Anno 1543 zu Nurmbergk.

Anmerkungen

1
Zum Sessionsstreit Sachsens mit Pfalz, zu dem gegen Ende des RT auch der Sessionskonflikt mit den Gff. von Mansfeld kam, siehe u.a. die Berichte Nr. 368und Nr. 372.
2
Hans Beuser von Ingelheim, der Gesandte Pfgf. Johanns II. von Pfalz-Simmern.
3
Georg Ludwig von Seinsheim. Siehe seinen Bericht über den Sessionsstreit mit Sachsen an Pfgf. Ottheinrich, Nürnberg, 1543 März 5: [...] Darbey gib euer fstl. Gn. ich underthenigclich zu vernemen, das sich irrung der session halben zwischen Hg. Hannsen Pfgf. etc. gesanten, den ich ob mir aus euer fstl. Gn. befelh sitzen laß, und an Hg. Moritzen gesanten halten. Derhalben die kgl. Mt. sich hoch darin ermuhet, mit ine, Hg. Hannsen gesanten, selbst handlung pflegt. Nachdem aber ir Mt. nichts bey ine erhalten mogen, haben sy meinem gnedigen herrn Hg. Friderichen und dem Bf. von Augspurg, mit beden Hg. Hannsen gesanten und mit mir zu handln, bevelh geben. Darauf wir, jetzgenante bede, in Hg. Friderichs herberich furbeschaiden. Haben bede fursten, sunderlich Hg. Friderich mit entschuldigung seiner person, dan ers nit gern thet und das solhs aus hohem anhalten kgl. Mt. beschehe, mit uns gehandlt, ob wir ainiche mittl von unser obrigkhait wegen leiden möchten, damit die session onverpundtlich und dermassen gehalten wurde, damit der sachsisch, wie er sich dann het horn lassen, nit haim verritt. Es hat aber auß vil beweglichen ursachen, und sonderlich auß den irrungen, so Hg. Hannß mit den herrn von Bayern der session halben hat, seinen gesanten khain mittl annemlich sein wollen.
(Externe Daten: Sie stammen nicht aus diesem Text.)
/-- The registers an instruction reads beside its guard (R44, R57, R160, R207, R243). -/
def Instr.operands : Instr → List RegName
  | .add _ _ a b | .sub _ _ a b | .addw _ _ a b | .subw _ _ a b | .mul _ _ a b | .mulw _ _ a b | .mulh _ _ a b
  | .mulhz _ _ a b | .div _ _ a b | .divz _ _ a b | .rem _ _ a b | .remz _ _ a b | .min _ _ a b | .max _ _ a b
  | .minz _ _ a b | .maxz _ _ a b | .and _ _ a b | .or _ _ a b | .xor _ _ a b | .andn _ _ a b | .sll _ _ a b
  | .srl _ _ a b | .sra _ _ a b | .rot _ _ a b | .bfx _ _ a b | .clmul _ _ a b | .clmulh _ _ a b | .icmp _ _ _ a b
  | .sel _ _ a b | .sh1add _ _ a b | .sh2add _ _ a b | .sh3add _ _ a b | .sh4add _ _ a b => .g a :: b.gsrc
  | .bfi _ d a b => .g d :: .g a :: b.gsrc
  | .clz _ _ a | .ctz _ _ a | .popc _ _ a | .brev _ _ a | .pmovGp _ a | .hresumeRetry _ a | .hresumeKill _ a
  | .hresumeTerm _ a | .nextg _ a | .callg _ a | .ret _ a | .sysc _ a | .txf _ a | .scfg _ _ a => [.g a]
  | .plog _ _ _ _ pa _ pb => [.p pa, .p pb]
  | .pmovPg _ _ => allPreds
  | .gets _ _ sr => if sr.val = 15 then [.mode, .fflags] else if sr.val = 24 then [.cause]
      else if sr.val = 25 then [.epc] else if sr.val = 26 then [.eaddr] else []
  | .sets _ _ b | .yield _ b => b.gsrc
  | .faddS _ _ a b | .fsubS _ _ a b | .fmulS _ _ a b | .fdivS _ _ a b | .faddD _ _ a b | .fsubD _ _ a b | .fmulD _ _ a b
  | .fdivD _ _ a b | .paddH _ _ a b | .pmulH _ _ a b => .f a :: b.fsrc ++ modeSrc
  | .ffmaS _ d a b | .ffmaD _ d a b | .pfmaH _ d a b | .pfmaB _ d a b | .fdotH _ d a b | .fdotB _ d a b =>
    .f d :: .f a :: b.fsrc ++ modeSrc
  | .fminS _ _ a b | .fmaxS _ _ a b | .fminD _ _ a b | .fmaxD _ _ a b | .fcmpS _ _ _ a b | .fcmpD _ _ _ a b => .f a :: b.fsrc
  | .fsqrtS _ _ a | .fsqrtD _ _ a => .f a :: modeSrc
  | .fcvt _ _ a code => (if fcvtReadsG code then RegName.g a else .f a) :: (if fcvtExact code then [] else modeSrc)
  | .funaryS _ _ a _ | .funaryD _ _ a _ => [.f a]
  | .fmv _ _ a code => [if code.val = 0 then .g a else .f a]
  | .idotB _ d a b => .g d :: .f a :: b.fsrc
  | .pshuf _ d a b => .f d :: .f a :: b.fsrc
  | .ld _ _ a _ _ | .ldf _ _ a _ _ => [.g (base16 a)]
  | .st _ d a b _ | .stf _ d a b _ =>
    .g (base16 a) :: dataReg (isFClass a) d :: (if b.val % 8 = 4 then [dataReg (isFClass a) (oddOf d)] else [])
  | .lda _ _ a _ _ | .ldnr _ _ a _ _ | .pref _ a _ _ | .pgreq _ _ a _ => [.g a]
  | .stl _ d a b _ => .g a :: .g d :: (if b.val % 8 = 4 then [.g (oddOf d)] else [])
  | .atom _ d a _ _ => [.g a, .g d]
  | .cas _ d a _ _ => [.g a, .g d, .g (oddOf d)]
  | .waitc _ _ _ a b _ => [.g a, .g b]
  | .tlbiPage _ d a => [.g d, .g a]
  | .tlbiCtx _ d | .tlbiPart _ d => [.g d]
  | .region _ e1 e2 => maskRegs e1 e2
  | .gsync _ m | .txw _ m => m.src
  | .vote _ _ _ pa _ => [.p pa]
  | .shfl _ _ a b => [.g a, .g b]
  | .barSync _ _ b | .barArr _ _ b => [.g b]
  | .recd _ d a => .g a :: (List.finRange 32).filterMap fun i => if d.val ≤ i.val ∧ i.val < d.val + 8 then some (.g i) else none
  | .mma _ _ a b | .mmas _ _ a b | .mmat _ _ a b | .accwr _ _ a b => [.g a, .g b]
  | .accrd _ _ _ b | .acccvt _ _ b => [.g b]
  | .qpush _ _ a isF => [dataReg isF a]
  | _ => []

/-- The registers that an instruction reads, guard and selector among them (R55, R57); g0 and p0 are constants (R23). -/
def Instr.reads (i : Instr) : List RegName :=
  ((match i.hdr? with | some h => [RegName.p h.p] | none => []) ++ i.operands).filter fun n => n != .g 0 && n != .p 0

/-- The registers that an instruction writes with a fixed latency, with that latency (R55). -/
def Instr.fixedWrites : Instr → List (RegName × Nat)
  | .add _ d _ _ | .sub _ d _ _ | .addw _ d _ _ | .subw _ d _ _ | .min _ d _ _ | .max _ d _ _ | .minz _ d _ _
  | .maxz _ d _ _ | .and _ d _ _ | .or _ d _ _ | .xor _ d _ _ | .andn _ d _ _ | .sll _ d _ _ | .srl _ d _ _ | .sra _ d _ _
  | .rot _ d _ _ | .bfx _ d _ _ | .bfi _ d _ _ | .clmul _ d _ _ | .clmulh _ d _ _ | .sel _ d _ _ | .sh1add _ d _ _
  | .sh2add _ d _ _ | .sh3add _ d _ _ | .sh4add _ d _ _ | .clz _ d _ | .ctz _ d _ | .popc _ d _ | .brev _ d _
  | .pmovPg _ d | .gets _ d _ => [(.g d, 4)]
  | .mul _ d _ _ | .mulw _ d _ _ | .mulh _ d _ _ | .mulhz _ d _ _ | .idotB _ d _ _ => [(.g d, 6)]
  | .icmp _ _ pd _ _ | .plog _ _ pd _ _ _ _ => [(.p pd, 4)]
  | .pmovGp _ _ => allPreds.map fun p => (p, 4)
  | .sets _ sr _ => if sr.val = 15 then [(.mode, 4), (.fflags, 4)] else if sr.val = 24 then [(.cause, 4)]
      else if sr.val = 25 then [(.epc, 4)] else [(.eaddr, 4)]
  | .faddS _ d _ _ | .fsubS _ d _ _ | .fmulS _ d _ _ | .ffmaS _ d _ _ | .fminS _ d _ _ | .fmaxS _ d _ _ | .faddD _ d _ _
  | .fsubD _ d _ _ | .fmulD _ d _ _ | .ffmaD _ d _ _ | .fminD _ d _ _ | .fmaxD _ d _ _ | .pfmaH _ d _ _ | .pfmaB _ d _ _
  | .fdotH _ d _ _ | .fdotB _ d _ _ | .paddH _ d _ _ | .pmulH _ d _ _ => [(.f d, 6), (.fflags, 6)]
  | .pshuf _ d _ _ => [(.f d, 6)]
  | .fcmpS _ _ pd _ _ | .fcmpD _ _ pd _ _ => [(.p pd, 6), (.fflags, 6)]
  | .fcvt _ d _ code => [(if 6 ≤ code.val ∧ code.val ≤ 13 then .g d else .f d, 6), (.fflags, 6)]
  | .funaryS _ d _ code | .funaryD _ d _ code =>
    if code.val = 2 then [(.g d, 6)] else if code.val < 2 then [(.f d, 6)] else [(.f d, 8), (.fflags, 8)]
  | .fmv _ d _ code => [(if code.val = 1 then .g d else .f d, 6)]
  | _ => []

/-- The registers that an instruction writes by an interlocked result (R55). -/
def Instr.lockedWrites : Instr → List RegName
  | .div _ d _ _ | .divz _ d _ _ | .rem _ d _ _ | .remz _ d _ _ => [.g d]
  | .fdivS _ d _ _ | .fdivD _ d _ _ | .fsqrtS _ d _ | .fsqrtD _ d _ => [.f d, .fflags]
  | .ld _ d a b _ | .ldf _ d a b _ =>
    dataReg (isFClass a) d :: (if b.val % 8 = 4 then [dataReg (isFClass a) (oddOf d)] else [])
  | .lda _ d _ b _ => .g d :: (if b.val % 8 = 4 then [.g (oddOf d)] else [])
  | .ldnr _ d _ b _ => [.g d, .p ⟨4 + b.val / 8 % 4, by omega⟩]
  | .pgreq _ d _ _ | .atom _ d _ _ _ | .vote _ d _ _ _ | .shfl _ d _ _ | .accrd _ d _ _ => [.g d]
  | .cas _ d _ _ _ => [.g d, .g (oddOf d)]
  | .waitc _ _ pd _ _ _ => [.p pd]
  | .call .. | .callg .. => [.g 1]
  | .qpop _ d isF _ pv => [dataReg isF d, .p pv]
  | _ => []

/-- Every register that an instruction writes. -/
def Instr.writes (i : Instr) : List RegName := i.fixedWrites.map (·.1) ++ i.lockedWrites

/-- The destinations that a chain may name once (R52): registers and predicates, not the flags. g0 and p0 count, since an instruction
names them although their writes are discarded, and so does g1, which `call` and `callg` write without naming it in a field (DEDUCED, log 71);
`pmov.gp` names p1-p7, as the rule lists them. -/
def Instr.dests (i : Instr) : List RegName :=
  match i with
  | .call .. | .callg .. => [.g 1]
  | _ => i.writes.filter (· != .fflags)

end Sys2Proof

namespace Sys2Proof.Machine

/-! ### Interlocked results (R55) -/

/-- The registers that a pending access has still to write. -/
def Access.owes (a : Access) : List RegName :=
  match a.kind with
  | .ld x | .lda x _ | .ldf x _ => (x.results 0).map (·.1)
  | .atom _ d _ => [.g d]
  | .cas d .. => [.g d, .g (oddOf d)]
  | .waitc _ pd .. => [.p pd]
  | _ => []

/-- The registers that a result in flight has still to write; the flags of a division or root among them. -/
def PendRes.owes (r : PendRes) : List RegName :=
  match r.dst with
  | .g d => [.g d]
  | .f d => [.f d, .fflags]
  | .rows _ => []

namespace State

/-- The registers that a thread's interlocked results have yet to write: of its accesses, its results, and the tickets
that its requests wait for. -/
def outstanding (s : State) (t : Thread) : List RegName :=
  (t.pending.flatMap Access.owes ++ t.results.flatMap PendRes.owes
    ++ s.reports.filterMap fun r => match r.waiter with | .reg u d => if u = t.id then some (RegName.g d) else none | _ => none)
  |>.filter fun n => n != .g 0 && n != .p 0

/-! ### Fetch (R50, R51, R303) -/

end State

/-- What fetching a word finds: its bytes with the translation used, or the fault of its first failing byte. -/
inductive FetchRes where
  | ok (w : BitVec 32) (eff : XEff) (line : IcLine)
  | fault (ea : Word) (c : Cause)
  deriving DecidableEq, Repr

/-- The line that a core's fetch of an address delivers: the line its instruction cache holds, or the bytes of memory as a
fill brings them. Which of the two is not promised where they differ (R51): `old` takes the held one. -/
def fetchLine (s : State) (core : Nat) (c : Context) (pa va : Nat) (e : TlbEntry) (old : Bool) : Option IcLine :=
  let fill := (fillLine s c pa va).map fun b => (⟨lineOf pa, b, c.id, e.vbase, e.size⟩ : IcLine)
  match (s.core core).icache.find? fun l => l.line == lineOf pa && l.ctx == c.id with
  | some l => if fill.any (fun x => x.bytes == l.bytes) then fill else if old then some l else fill
  | none => fill

/-- Fetches the word at an address for a thread (R38, R50); a word lies in one line. `k` numbers the word among the free
choices of the issue. -/
def fetchWord (s : State) (t : Thread) (a : Word) (k : Nat) : FetchRes :=
  if !canonical a then .fault a .fetch
  else match s.xlate .fetch t.id.core none (s.ctxOf t) (s.hlevel t) a .fetch (Config.freeBit (s.fresh + k)) with
    | .fault c => .fault a c
    | .ok pa e =>
      match fetchLine s t.id.core (s.ctxOf t) pa (a.toNat % 2 ^ 57) e.entry (Config.freeBit (s.fresh + k + 64)) with
      | some l => .ok (BitVec.ofNat 32 (l.bytes / 2 ^ (8 * (pa % 64)))) e l
      | none => .fault a .fetch

/-- The words of an instruction: the first, and as many extension words as its L asks for. -/
inductive WordsRes where
  | ok (ws : List (BitVec 32)) (effs : List (XEff × IcLine))
  | fault (ea : Word) (c : Cause)
  deriving DecidableEq, Repr

/-- Fetches `n` words in address order. -/
def fetchWords (s : State) (t : Thread) : (n : Nat) → Word → Nat → WordsRes
  | 0, _, _ => .ok [] []
  | n + 1, a, k =>
    match fetchWord s t a k with
    | .fault ea c => .fault ea c
    | .ok w e l =>
      match fetchWords s t n (a + 4) (k + 1) with
      | .fault ea c => .fault ea c
      | .ok ws es => .ok (w :: ws) ((e, l) :: es)
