/-- A source gets a register: where it stands, g0 for a g value never written, `fmv.fg` of g0 for an f value never written, and else a
reload from its slot: into a free pool register, an expansion register (fE for an f value), or, where a record reads more than those, a pool
register whose value makes room (DESIGN CHOICE, log 98). -/
def fetchSrc (bud : Budget) (l : List PRec) (i : Nat) (keep : List VReg) (x : Alloc) (v : VReg) : Alloc :=
  let done := fun (x : Alloc) (r : Nat) => { x with at_ := (v, r) :: x.at_ }
  match x.t.at? v, x.t.slot? v with
  | some r, _ => done x r
  | none, none =>
    if !v.1 then done x 0
    else match takeReg bud l i x.t true keep with
      | (t, some r) => done { x with t := ((t.fill v r id).hold v r).wrote v } r
      | (t, none) => match (bud.reloads true).find? fun r => !x.taken.contains (true, r) with
        | some r => done { x with t := t.fill v r id, taken := (true, r) :: x.taken } r
        | none => done { x with t := t.fail } 0
  | none, some _ => match x.t.free? v.1 (bud.pool v.1) with
    | some r => done { x with t := (x.t.fill v r id).hold v r } r
    | none => match (bud.reloads v.1).find? fun r => !x.taken.contains (v.1, r) with
      | some r => done { x with t := x.t.fill v r id, taken := (v.1, r) :: x.taken } r
      | none => match takeReg bud l i x.t v.1 keep with
        | (t, some r) => done { x with t := (t.fill v r id).hold v r } r
        | (t, none) => done { x with t := t.fail } 0

/-- A base register is one of g0-g15 (R134): a value that stands higher moves to a low pool register, where one can be freed (DESIGN CHOICE, log 61). -/
def lowBase (bud : Budget) (l : List PRec) (i : Nat) (keep : List VReg) (x : Alloc) (v : VReg) : Alloc :=
  match x.reg? v with
  | some r =>
    if r < 16 then x
    else match takeFrom l i x.t false (bud.gPool.filter (· < 16)) keep with
      | (t, some n) => { x with t := (t.emit (plainRaw 0x00 n r 0)).hold v n, at_ := (v, n) :: x.at_.filter fun e => e.1 != v }
      | (_, none) => x
  | none => x

/-- Where no low pool register can be freed, a low register that the record does not use lends its place: its content is stored in the next
unused slot, it takes the base, and after the access it is loaded again (DESIGN CHOICE, log 61). -/
def lendBase (r : PRec) (a : Nat) (used : List Nat) (t : Trans) (go : Fin 32 → Trans → Trans) : Trans :=
  if !r.based || a < 16 then go ⟨a % 32, by omega⟩ t
  else match ([5, 6, 7, 8, 9] : List (Fin 32)).find? fun n => !used.contains n.val with
    | none => t.fail
    | some n =>
      let k := t.nextSlot
      (go n (({ t with nextSlot := k + 1 }.emit (slotRaw 0x51 false n.val k)).emit (plainRaw 0x00 n.val a 0))).emit (slotRaw 0x50 false n.val k)

/-- The destination of a native record, `mov` or `li`: its own register, a free one, or the last expansion register with a store at once.
Where the old value matters, the register holds it first. -/
def placeDst (bud : Budget) (l : List PRec) (i : Nat) (keep : List VReg) (old : Bool) (x : Alloc) (v : VReg) : Alloc × Nat × Bool :=
  let start := fun (t : Trans) (r : Nat) => if old then t.fill v r id else t
  match x.t.at? v with
  | some r => (x, r, false)
  | none => match takeReg bud l i x.t v.1 keep with
    | (t, some r) => ({ x with t := (start t r).hold v r }, r, false)
    | (t, none) => match bud.result v.1 with
      | some r => if old && x.taken.contains (v.1, r) then ({ x with t := t.fail }, 0, false) else ({ x with t := start t r }, r, true)
      | none => ({ x with t := t.fail }, 0, false)

/-- The steps of the group sums (R289), from `acc` into `d`. -/
def hsumRaws (bud : Budget) (op : Nat) (acc d : Nat) : List Raw :=
  let e1 := bud.exp 0
  let e2 := bud.exp 1
  let e3 := bud.exp 2
  let fE := bud.fE.getD 0
  plainRaw 0x28 e1 0 0 :: ([0, 1, 2, 3, 4] : List Nat).flatMap fun k =>
    let acc := if k = 0 then acc else d
    let x : Raw := immRaw 0x12 e3 e1 (BitVec.ofNat 64 (2 ^ k))
    if op = 0x84 then [x, plainRaw 0x6A e2 acc e3, plainRaw 0x00 d acc e2]
    else [plainRaw 0x45 e2 acc 1, x, plainRaw 0x6A e2 e2 e3, plainRaw 0x45 fE e2 0, plainRaw (if op = 0x82 then 0x30 else 0x38) d acc fE]

/-- The destination register of a group sum, and whether it is new to the value: its own, a free or evicted one of its pool, or the
source's, whose value is then stored where a later record reads it. -/
def hsumDst (bud : Budget) (l : List PRec) (i : Nat) (t : Trans) (d : POp) (src : Option VReg) : Trans × Nat × Bool :=
  match d with
  | .phys _ n => (t, n.val, false)
  | .virt f n => match t.at? (f, n) with
    | some r => (t, r, false)
    | none => match takeReg bud l i t f src.toList with
      | (t, some r) => (t.hold (f, n) r, r, true)
      | (t, none) => match src, src.bind t.at? with
        | some v, some r =>
          let t := if bud.needed l i v then t.evict v r else { t with held := t.held.filter fun h => h.1 != v }
          (t.hold (f, n) r, r, true)
        | _, _ => (t.fail, 0, false)
  | _ => (t, 0, false)

/-- A group sum (R289), every step under the record's guard. A source in a slot is reloaded into the destination; the threads that do not
execute the sum get the destination's old value there. -/
def transHsum (bud : Budget) (l : List PRec) (i : Nat) (t : Trans) (r : PRec) : Trans :=
  let src := r.opa.vreg
  let before := src.bind t.at?
  let (t, d, fresh) := hsumDst bud l i t r.opd src
  let (t, acc) := match r.opa, src with
    | .phys _ n, _ => (t, n.val)
    | _, some v => match before with
      | some x => (t, x)
      | none => if !v.1 && (t.slot? v).isNone then (t, 0) else (t.fill v d r.guardRaw, d)
    | _, none => (t, 0)
  let t := match fresh && r.guarded, r.opd.vreg with
    | true, some v => t.fill v d r.unguardRaw
    | _, _ => t
  let t := ((hsumRaws bud r.op acc d).map r.guardRaw).foldl Trans.emit t
  match r.opd.vreg with | some v => t.wrote v | none => t

/-- What a record becomes once its operands have registers. -/
def recordRaws (bud : Budget) (r : PRec) (d a b : Fin 32) : Option (List Raw) :=
  if r.isMov then some [r.guardRaw (if r.opd.isF then plainRaw 0x45 d.val a.val 2 else plainRaw 0x00 d.val a.val 0)]
  else if r.isLi then
    if r.opd.isF then some [immRaw 0x00 (bud.exp 0) 0 r.imm, r.guardRaw (plainRaw 0x45 d.val (bud.exp 0) 0)]
    else some [r.guardRaw (immRaw 0x00 d.val 0 r.imm)]
  else (r.raw r.opd.isF d a b).map fun w => [w]

/-- Numbers as a field. -/
def toField (k : Nat) : Fin 32 := ⟨k % 32, by omega⟩

/-- A record whose operands are registers: its sources, its destination, its instruction, and the store of a result without a register. -/
def transPlain (bud : Budget) (l : List PRec) (i : Nat) (t : Trans) (r : PRec) : Trans :=
  let u := r.uses
  let keep := u.reads
  let x := (u.srcs.filter fun v => !(u.old && u.dst == some v)).foldl (fetchSrc bud l i keep) ⟨t, [], []⟩
  let x := match r.opa.vreg with
    | some v => if r.based then lowBase bud l i keep x v else x
    | none => x
  let (x, d) := match u.dst with
    | some v =>
      let (x, n, now) := placeDst bud l i keep u.old x v
      ((if u.old then { x with at_ := (v, n) :: x.at_ } else x), some (v, n, now))
    | none => (x, none)
  let num := fun (f : Bool) (n : Nat) => toField ((x.reg? (f, n)).getD 0)
  let dn := match d, r.opd with
    | some (_, n, _), .virt .. => toField n
    | _, o => o.number num
  let used := [dn.val, (r.opa.number num).val, (r.opb.number num).val] ++ x.at_.map (·.2)
  let t := lendBase r (r.opa.number num).val used x.t fun a t =>
    match recordRaws bud r dn a (r.opb.number num) with
    | none => t.fail
    | some ws => ws.foldl Trans.emit t
  match d with
  | some (v, n, true) => if r.isCommit then { t with defer := (v, n) :: t.defer } else t.storeNow v n
  | some (v, _, false) => t.wrote v
  | none => t

/-- A `region`, and the results that waited for it. -/
def Trans.region (t : Trans) : Trans :=
  t.defer.foldl (fun t d => t.storeNow d.1 d.2) { t.emit (plainRaw 0x67 0 0 0) with defer := [] }

/-- One record of the translation. -/
def transRecord (bud : Budget) (l : List PRec) (t : Trans) (i : Nat) (r : PRec) : Trans :=
  let t := { t with marks := (i, t.out.length) :: t.marks }
  let u := r.uses
  let t := if r.isHsum then transHsum bud l i t r else if r.op = 0x67 then t.region else transPlain bud l i t r
  -- the registers of values read for the last time are released
  { t with held := t.held.filter fun h => !(u.reads.contains h.1 && !bud.needed l i h.1 && u.dst != some h.1) }

def transAll (bud : Budget) (l : List PRec) : (i : Nat) → List PRec → Trans → Trans
  | _, [], t => t
  | i, r :: rest, t => transAll bud l (i + 1) rest (transRecord bud l t i r)

/-! ### Kernels with transfers

Control may reach a segment from several places, so between segments every value stands in a slot of its own, its home. A segment reads homes
and writes fresh slots; after a further `region` at its end the new values go home, and then the transfer is made. No region so formed writes
a slot that it has read (R284). -/

/-- Every dirty value is stored and every register is free. -/
def Trans.flush (t : Trans) : Trans := { t.held.foldl (fun t h => t.evict h.1 h.2) t with held := [] }

/-- The virtual registers that records name. -/
def virtualRegs (l : List PRec) : List VReg := (l.flatMap fun r => ([r.opd, r.opa, r.opb]).filterMap POp.vreg).eraseDups

/-- The values that left their homes go home. -/
def Trans.goHome (bud : Budget) (homes : List (VReg × Nat)) (t : Trans) : Trans :=
  homes.foldl (fun t h => match t.at? h.1, t.slot? h.1 with
    | some r, k => if t.dirty.contains h.1 then t.emit (slotRaw 0x51 h.1.1 r h.2)
        else if k == some h.2 then t else t.emit (slotRaw 0x51 h.1.1 r h.2)
    | none, some k => if k == h.2 then t else (t.emit (slotRaw 0x50 false (bud.exp 0) k)).emit (slotRaw 0x51 false (bud.exp 0) h.2)
    | none, none => t) t

/-- The targets of a record at `i`, whose run-time address is that of the first record and 16 bytes a record (R283). -/
def PRec.targets (r : PRec) (n i : Nat) (recAddr : Int) : List Dest :=
  r.distances.map fun d =>
    let x := 16 * (i : Int) + d
    if 0 ≤ x && x < 16 * (n : Int) then .record (x / 16).toNat else .addr (recAddr + x)

/-- Where the segments of a kernel begin: at its first record, after each one's end, and at every target (R18). -/
def segmentStarts (l : List PRec) (recAddr : Int) : List Nat :=
  let n := l.length
  (List.range n).filter fun s => s == 0 || (l[s - 1]?).any PRec.ends
    || l.zipIdx.any fun r => (r.1.targets n r.2 recAddr).contains (.record s)

/-- The end of a segment: `e` is the number of the record that ends it; `afterCommit` says that a commit instruction stands directly before it. -/
def transEnd (bud : Budget) (n : Nat) (recAddr : Int) (homes : List (VReg × Nat)) (afterCommit : Bool) (t : Trans) (e : Nat) (r : PRec) : Trans :=
  let t := { t with marks := (e, t.out.length) :: t.marks }
  let on := fun (t : Trans) => if e + 1 < n then t.jump { plainRaw 0x60 0 0 0 with l := 1 } [.record (e + 1)] else t
  match r.op with
  | 0x66 => t.emit (plainRaw 0x66 0 0 0)
  | 0x67 => on ((if afterCommit then t else t.flush).region.goHome bud homes)
  | _ =>
    let t := t.flush.region
    let (t, a) := match r.opa with
      | .virt f v => (t.fill (f, v) (bud.exp 1) id, toField (bud.exp 1))
      | o => (t, o.number fun _ _ => 0)
    let t := t.goHome bud homes
    match r.raw false ((r.opd.field?).getD 0) a ((r.opb.field?).getD 0) with
    | none => t.fail
    | some w =>
      let t := t.jump w (r.targets n e recAddr)
      if r.op == 0x63 || r.op == 0x64 then on (if e + 1 < n then t.region else t) else t

/-- The segment that begins at a record: a `region`, then its records under R288 with every value at home, then its end. -/
def transSegment (bud : Budget) (l : List PRec) (recAddr : Int) (homes : List (VReg × Nat)) (t : Trans) (s : Nat) : Trans :=
  let e := ((List.range l.length).find? fun j => s ≤ j && (l[j]?).any PRec.ends).getD l.length
  let upTo := l.take (e + 1)
  let t := { t with held := [], dirty := [], slots := homes, labels := (s, t.out.length) :: t.labels }
  let t := (((l.take e).zipIdx).drop s).foldl (fun t r => transRecord bud upTo (if r.1.isCommit then t.flush else t) r.2 r.1) t.region
  match l[e]? with
  | some r => transEnd bud l.length recAddr homes (s < e && (l[e - 1]?).any PRec.isCommit) t e r
  | none => t

/-- A kernel with transfers: the homes are zeroed at its entry (R281), then its first segment follows. -/
def transSegments (bud : Budget) (l : List PRec) (recAddr : Int) (widen : Bool) : Trans :=
  let homes := (virtualRegs l).zipIdx
  let t := if widen then Trans.start.emit (plainRaw 0x2A 0 0 0) else Trans.start
  let t := homes.foldl (fun t h => t.emit (slotRaw 0x51 false 0 h.2)) { t with nextSlot := homes.length }
  let t := t.jump { plainRaw 0x60 0 0 0 with l := 1 } [.record 0]
  (segmentStarts l recAddr).foldl (transSegment { bud with outs := l.map fun _ => virtualRegs l } l recAddr homes) t

/-! ### Where R288's own assignment holds

R288 visits the records in order, whatever control does. Its native code has the effect of the records (R284) where, at every transfer, the
values that the target needs stand where the visit of the target expects them. -/

/-- The records of the kernel that control may reach after one. -/
def PRec.nexts (r : PRec) (n i : Nat) (recAddr : Int) : List Nat :=
  match r.op with
  | 0x60 | 0x61 => (r.targets n i recAddr).filterMap fun d => match d with | .record k => some k | .addr _ => none
  | 0x62 | 0x65 | 0x66 => []
  | _ => [i + 1]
So hab ich mich auch auß euer fstl. Gn. gegebenen instruction in khain mittl on derselben vorwissen einlassen wollen. Derwegen bede fursten unser bedengkhen, an kgl. Mt. wider zu bringen, angenomen. Nit waiß ich, was weitter erfolgen wurdt. Ich halt mich der instruction [Nr. 61b, Punkt 2] biß auf euer fstl. Gn. vernern beschaidt. [...]. In: München HStA, Kasten blau 271/4, fol. 89r–90v, hier fol. 89rv (Ausf.).
4
Hg. Albrecht der Beherzte von Sachsen (regierte 1464–1500), Vater Hg. Georgs des Bärtigen und Hg. Heinrichs des Frommen, war der Großvater von Hg. Moritz.
5
Hg. Johann II. von Pfalz-Simmern regierte seit 1509, während Hg. Moritz erst 1541 die Regierung im Herzogtum Sachsen übernahm.